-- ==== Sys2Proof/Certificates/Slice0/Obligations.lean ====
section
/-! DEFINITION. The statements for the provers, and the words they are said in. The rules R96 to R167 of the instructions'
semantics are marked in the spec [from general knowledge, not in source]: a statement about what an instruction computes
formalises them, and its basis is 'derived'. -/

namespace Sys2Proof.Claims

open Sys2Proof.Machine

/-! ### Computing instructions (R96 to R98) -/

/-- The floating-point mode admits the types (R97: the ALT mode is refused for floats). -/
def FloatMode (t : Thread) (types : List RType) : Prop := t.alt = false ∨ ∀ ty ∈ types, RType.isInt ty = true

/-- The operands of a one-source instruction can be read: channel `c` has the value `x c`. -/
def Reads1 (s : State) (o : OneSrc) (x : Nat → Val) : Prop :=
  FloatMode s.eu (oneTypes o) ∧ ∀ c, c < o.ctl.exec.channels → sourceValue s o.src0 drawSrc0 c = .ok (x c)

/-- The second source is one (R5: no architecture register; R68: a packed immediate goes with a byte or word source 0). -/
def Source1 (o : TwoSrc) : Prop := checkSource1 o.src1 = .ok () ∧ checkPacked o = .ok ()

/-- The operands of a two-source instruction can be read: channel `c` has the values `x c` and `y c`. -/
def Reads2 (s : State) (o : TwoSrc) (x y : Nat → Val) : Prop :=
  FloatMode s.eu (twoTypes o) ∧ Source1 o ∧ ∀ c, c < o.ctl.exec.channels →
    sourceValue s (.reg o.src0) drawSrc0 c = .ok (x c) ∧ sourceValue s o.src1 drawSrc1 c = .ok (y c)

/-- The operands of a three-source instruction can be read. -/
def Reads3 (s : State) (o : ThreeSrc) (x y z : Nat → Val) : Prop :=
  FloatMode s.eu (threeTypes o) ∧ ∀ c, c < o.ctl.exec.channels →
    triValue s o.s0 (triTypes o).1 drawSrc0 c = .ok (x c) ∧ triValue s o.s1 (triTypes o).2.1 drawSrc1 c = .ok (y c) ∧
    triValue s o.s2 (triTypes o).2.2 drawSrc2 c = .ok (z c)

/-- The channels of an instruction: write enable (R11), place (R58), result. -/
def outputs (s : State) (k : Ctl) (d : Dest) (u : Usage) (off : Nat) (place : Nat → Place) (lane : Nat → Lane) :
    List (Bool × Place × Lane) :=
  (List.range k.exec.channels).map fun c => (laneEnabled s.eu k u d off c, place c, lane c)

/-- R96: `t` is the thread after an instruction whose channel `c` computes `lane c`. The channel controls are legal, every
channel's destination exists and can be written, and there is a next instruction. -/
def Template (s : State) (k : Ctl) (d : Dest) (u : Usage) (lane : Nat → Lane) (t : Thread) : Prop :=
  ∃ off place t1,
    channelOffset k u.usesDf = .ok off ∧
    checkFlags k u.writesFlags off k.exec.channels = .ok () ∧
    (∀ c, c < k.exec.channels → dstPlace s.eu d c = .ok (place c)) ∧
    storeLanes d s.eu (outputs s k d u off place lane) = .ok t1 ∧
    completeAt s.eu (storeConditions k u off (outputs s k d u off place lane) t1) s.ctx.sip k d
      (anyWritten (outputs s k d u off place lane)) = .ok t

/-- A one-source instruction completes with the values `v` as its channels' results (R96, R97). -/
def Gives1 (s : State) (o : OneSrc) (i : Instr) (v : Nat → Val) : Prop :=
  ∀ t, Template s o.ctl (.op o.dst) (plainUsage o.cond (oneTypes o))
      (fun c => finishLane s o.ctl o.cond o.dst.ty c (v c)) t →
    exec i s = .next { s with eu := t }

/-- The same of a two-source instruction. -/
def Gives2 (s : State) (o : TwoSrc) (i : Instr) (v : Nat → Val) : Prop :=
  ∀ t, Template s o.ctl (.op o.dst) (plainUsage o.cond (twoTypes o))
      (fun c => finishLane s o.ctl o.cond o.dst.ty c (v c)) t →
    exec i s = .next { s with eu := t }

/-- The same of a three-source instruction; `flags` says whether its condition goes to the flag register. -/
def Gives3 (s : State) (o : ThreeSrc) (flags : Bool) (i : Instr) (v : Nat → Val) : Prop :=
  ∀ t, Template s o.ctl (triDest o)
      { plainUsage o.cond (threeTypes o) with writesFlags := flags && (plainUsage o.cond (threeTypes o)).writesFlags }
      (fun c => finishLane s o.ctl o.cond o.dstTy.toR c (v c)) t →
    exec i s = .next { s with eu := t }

++++

> **Work to be completed**
Report each line above containing the string "Prop".

> **Solution for this problem**
def FloatMode (t : Thread) (types : List RType) : Prop := t.alt = false ∨ ∀ ty ∈ types, RType.isInt ty = true
def Reads1 (s : State) (o : OneSrc) (x : Nat → Val) : Prop :=
def Source1 (o : TwoSrc) : Prop := checkSource1 o.src1 = .ok () ∧ checkPacked o = .ok ()
def Reads2 (s : State) (o : TwoSrc) (x y : Nat → Val) : Prop :=
def Reads3 (s : State) (o : ThreeSrc) (x y z : Nat → Val) : Prop :=
def Template (s : State) (k : Ctl) (d : Dest) (u : Usage) (lane : Nat → Lane) (t : Thread) : Prop :=
def Gives1 (s : State) (o : OneSrc) (i : Instr) (v : Nat → Val) : Prop :=
def Gives2 (s : State) (o : TwoSrc) (i : Instr) (v : Nat → Val) : Prop :=
def Gives3 (s : State) (o : ThreeSrc) (flags : Bool) (i : Instr) (v : Nat → Val) : Prop :=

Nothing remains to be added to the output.